Your company faces a variety of risks that have a potential impact on its supply chain assurance. These can be articulated as either internal or external as depicted in Figure 3, Internal and External Vulnerability Drivers. 

These drivers and the ability to manage them (put into place contingency measures) often are interconnected.  Understanding this potential interconnectedness is a key factor in assessing vendor business continuity capabilities.  Internal and External vulnerability drivers can materialize in a variety of ways.  Making vertical, horizontal and diagonal connections between drivers can provide a conceptual understanding and potentially reduce unexpected outcomes as you identify how risk is uniquely embedded in your company’s supply chain. 

Risk can be context sensitive, as risk elements interact in different ways depending on the situation.  Understanding the potential interaction of risk factors facilitates the ability to measure business continuity capabilities and plan for offsets that can be implemented should a disruptive event occur. 

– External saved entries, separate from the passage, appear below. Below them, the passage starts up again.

theorem stays_applyStore_o {s0 s : State} {l : Nat} {be : Word} {d : LineData} {poison : Bool} (hK : Stays s0 s) : OStays s0 (fun x => x) (State.applyStore s l be d poison) := by
  unfold State.applyStore
  repeat' (first
    | (with_reducible assumption)
    | (intro x; first | ((have hx : Stays s0 x := ?_); (try clear_value x); rotate_left; dsimp -zeta only [x]; rotate_right) | ((have hx : Stays s0 x.1 := ?_); (try clear_value x); rotate_left; dsimp -zeta only [x]; rotate_right) | ((have hx : Stays s0 x.2 := ?_); (try clear_value x); rotate_left; dsimp -zeta only [x]; rotate_right) | ((have hx : OStays s0 Prod.fst x := ?_); (try clear_value x); rotate_left; dsimp -zeta only [x]; rotate_right) | ((have hf : x.ldTenant = x.ldTenant := rfl); clear hf; dsimp -zeta only [x]) | ((have hf : x.fromRejoin = x.fromRejoin := rfl); clear hf; dsimp -zeta only [x]) | ((have hf : x.quotas = x.quotas := rfl); clear hf; dsimp -zeta only [x]) | ((have hf : x.resyncKind = x.resyncKind := rfl); clear hf; dsimp -zeta only [x]) | ((have hf : x.eng = x.eng := rfl); clear hf; dsimp -zeta only [x]) | ((have hf : x.lsa = x.lsa := rfl); clear hf; dsimp -zeta only [x]) | ((have hf : x.missMax = x.missMax := rfl); clear hf; dsimp -zeta only [x]) | ((have hf : x.jseq = x.jseq := rfl); clear hf; dsimp -zeta only [x]) | (clear_value x) | skip)
    | lift_lets -underBinder
    | (with_reducible refine stays_bump ?_ ..)
    | (with_reducible refine stays_put ?_ ..)
    | (with_reducible refine stays_putLine ?_ ..)
    | (with_reducible refine stays_markPoison ?_ ..)
    | (with_reducible refine stays_clearPoison ?_ ..)
    | (with_reducible refine stays_noteWritten ?_ ..)
    | (with_reducible refine stays_useSpan ?_ ..)
    | (with_reducible refine stays_leaveDirty ?_ ..)
    | (with_reducible refine stays_newBeats ?_ ..)
    | (with_reducible refine stays_allocCrown_o ?_ ..)
    | (refine stays_allocCrown_eq (by assumption) ?_)
    | (with_reducible refine stays_makeDirty ?_ ..)
    | (with_reducible refine stays_abandonDemotion ?_ ..)
    | (with_reducible refine stays_storeMask ?_ ..)
    | (with_reducible refine stays_ite ?_ ?_)
    | (fail_if_no_progress beta_reduce)
    | exact ostays_none
    | refine ostays_some ?_
    | refine ostays_step ?_ (fun s hK => ?_)
    | (dsimp only [Stays, still]; with_reducible refine stays_of ?_; first | with_reducible assumption | (with_reducible refine stays_bump ?_ ..) | (with_reducible refine stays_put ?_ ..) | (with_reducible refine stays_putLine ?_ ..) | (with_reducible refine stays_markPoison ?_ ..) | (with_reducible refine stays_clearPoison ?_ ..) | (with_reducible refine stays_noteWritten ?_ ..) | (with_reducible refine stays_useSpan ?_ ..) | (with_reducible refine stays_leaveDirty ?_ ..) | (with_reducible refine stays_newBeats ?_ ..) | (with_reducible refine stays_allocCrown_o ?_ ..) | (refine stays_allocCrown_eq (by assumption) ?_) | (with_reducible refine stays_makeDirty ?_ ..) | (with_reducible refine stays_abandonDemotion ?_ ..) | (with_reducible refine stays_storeMask ?_ ..))
    | split
    | (refine stays_ite ?_ ?_)
    | exact ostays_none
    | refine ostays_some ?_
    | refine ostays_step ?_ (fun s hK => ?_)
    | exact ostays_fst (by assumption)
    | exact ostays_eq (by assumption) (by assumption)
    | (dsimp only))

theorem stays_applyStore_eq {s0 s tE : State} {l : Nat} {be : Word} {d : LineData} {poison : Bool} (hEq : State.applyStore s l be d poison = some tE) (hK : Stays s0 s) : Stays s0 tE :=
  (stays_applyStore_o hK).of tE hEq

theorem stays_sendMirror {s0 s : State} {r : Req} {be : Word} {d : LineData} {poison : Bool} {tag : Nat} (hK : Stays s0 s) :
    Stays s0 (State.sendMirror s r be d poison tag) := by
  unfold State.sendMirror
  repeat' (first
    | (with_reducible assumption)
    | (intro x; first | ((have hx : Stays s0 x := ?_); (try clear_value x); rotate_left; dsimp -zeta only [x]; rotate_right) | ((have hx : Stays s0 x.1 := ?_); (try clear_value x); rotate_left; dsimp -zeta only [x]; rotate_right) | ((have hx : Stays s0 x.2 := ?_); (try clear_value x); rotate_left; dsimp -zeta only [x]; rotate_right) | ((have hf : x.ldTenant = x.ldTenant := rfl); clear hf; dsimp -zeta only [x]) | ((have hf : x.fromRejoin = x.fromRejoin := rfl); clear hf; dsimp -zeta only [x]) | ((have hf : x.quotas = x.quotas := rfl); clear hf; dsimp -zeta only [x]) | ((have hf : x.resyncKind = x.resyncKind := rfl); clear hf; dsimp -zeta only [x]) | ((have hf : x.eng = x.eng := rfl); clear hf; dsimp -zeta only [x]) | ((have hf : x.lsa = x.lsa := rfl); clear hf; dsimp -zeta only [x]) | ((have hf : x.missMax = x.missMax := rfl); clear hf; dsimp -zeta only [x]) | ((have hf : x.jseq = x.jseq := rfl); clear hf; dsimp -zeta only [x]) | (clear_value x) | skip)
    | lift_lets -underBinder
    | (with_reducible refine stays_sendStream ?_ ..)
    | (with_reducible refine stays_ite ?_ ?_)
    | (fail_if_no_progress beta_reduce)
    | (dsimp only [Stays, still]; with_reducible refine stays_of ?_; first | with_reducible assumption | (with_reducible refine stays_sendStream ?_ ..))
    | split
    | (refine stays_ite ?_ ?_))

theorem stays_startStore {s0 s : State} {r : Req} {be : Word} {d : LineData} {poison : Bool} {mirrorApply : Bool} (hK : Stays s0 s) :
    Stays s0 (State.startStore s r be d poison mirrorApply) := by
  unfold State.startStore
  repeat' (first
    | (with_reducible assumption)
    | (intro x; first | ((have hx : Stays s0 x := ?_); (try clear_value x); rotate_left; dsimp -zeta only [x]; rotate_right) | ((have hx : Stays s0 x.1 := ?_); (try clear_value x); rotate_left; dsimp -zeta only [x]; rotate_right) | ((have hx : Stays s0 x.2 := ?_); (try clear_value x); rotate_left; dsimp -zeta only [x]; rotate_right) | ((have hf : x.ldTenant = x.ldTenant := rfl); clear hf; dsimp -zeta only [x]) | ((have hf : x.fromRejoin = x.fromRejoin := rfl); clear hf; dsimp -zeta only [x]) | ((have hf : x.quotas = x.quotas := rfl); clear hf; dsimp -zeta only [x]) | ((have hf : x.resyncKind = x.resyncKind := rfl); clear hf; dsimp -zeta only [x]) | ((have hf : x.eng = x.eng := rfl); clear hf; dsimp -zeta only [x]) | ((have hf : x.lsa = x.lsa := rfl); clear hf; dsimp -zeta only [x]) | ((have hf : x.missMax = x.missMax := rfl); clear hf; dsimp -zeta only [x]) | ((have hf : x.jseq = x.jseq := rfl); clear hf; dsimp -zeta only [x]) | (clear_value x) | skip)
    | lift_lets -underBinder
    | (with_reducible refine stays_raiseOff ?_ ..)
    | (with_reducible refine stays_newTag ?_ ..)
    | (refine stays_newTag_eq (by assumption) ?_)
    | (with_reducible refine stays_markPoison ?_ ..)
    | (with_reducible refine stays_poisonLine ?_ ..)
    | (with_reducible refine stays_startSpanWrite ?_ ..)
    | (with_reducible refine stays_putReq ?_ ..)
    | (with_reducible refine stays_fail ?_ ..)
    | (with_reducible refine stays_applyStore_o ?_ ..)
    | (refine stays_applyStore_eq (by assumption) ?_)
    | (with_reducible refine stays_sendMirror ?_ ..)
    | (with_reducible refine stays_ite ?_ ?_)
    | (fail_if_no_progress beta_reduce)
    | (dsimp only [Stays, still]; with_reducible refine stays_of ?_; first | with_reducible assumption | (with_reducible refine stays_raiseOff ?_ ..) | (with_reducible refine stays_newTag ?_ ..) | (refine stays_newTag_eq (by assumption) ?_) | (with_reducible refine stays_markPoison ?_ ..) | (with_reducible refine stays_poisonLine ?_ ..) | (with_reducible refine stays_startSpanWrite ?_ ..) | (with_reducible refine stays_putReq ?_ ..) | (with_reducible refine stays_fail ?_ ..) | (with_reducible refine stays_applyStore_o ?_ ..) | (refine stays_applyStore_eq (by assumption) ?_) | (with_reducible refine stays_sendMirror ?_ ..))
    | split
    | (refine stays_ite ?_ ?_))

Figure 4, entitled, “Sample Roadmap for assessing vendor capabilities” is an illustrative example of a roadmap for the  process of assessing vendor capabilities.  The assessment process has been designed to provide a phased approach with progressively more detail accumulated at each phase of the procurement process.  This assessment process can be easily embedded into your company’s procurement scorecard system, enabling you to incorporate vendor business continuity evaluation as an integral component of the procurement process. 

As depicted in Figure 5, “Typical Procurement Process” the integration of recommended business continuity metrics in the procurement process should be related to the key elements of the procurement process.  Incorporating the recommended business continuity capability assessment at each phase of the procurement process can help identify vulnerabilities, develop consequence management strategies, plans and implement mitigation strategies. 

Upon conclusion of assessment at each phase of the procurement process you can evaluate vendor business continuity capabilities allowing a “go/no go” decision based on measurable criteria.  Prior to proceeding to the next stage in the procurement process the vendor will have been vetted and the next stage evaluation can allow you to continue to refine the vetting requirements and gather more detail on vendor continuity capabilities.  Having an in-depth understanding of vendor capabilities at each phase of the procurement process can allow critical decision-making at earlier stages of procurement and can thus can enhance communications between you and your vendors regarding business continuity issues. 

Embedding into the procurement process specific business continuity objectives, guidelines and assessment metrics can enhance decision-making, communications (vertical/horizontal) and resource management.  In addition to the Vendor Continuity Questionnaire, you can develop worksheets that can be incorporated into each phase of the procurement process to further facilitate the assessment of vendor business continuity capabilities.  The benefit of having vendor continuity capabilities catalogued and indexed is threefold.  First, the company can begin to assess and quantify the risk impact of an event.  Second, a determination of how long the risk exposure will last before the event is mitigated and/or the exposure is rectified.  Third, a determination of potential recovery costs in terms of emergency actions can be estimated.

Early assessment and quantification of vendor, supplier, etc. business continuity capabilities is essential.  In addition to the Vendor Continuity Questionnaire we have developed a set of nine Risk Analysis Worksheets.  These worksheets are structured to build on the evaluation criteria in the form of Essential Elements of Analysis, Measures of Effectiveness and Measures of Performance. They are listed below. 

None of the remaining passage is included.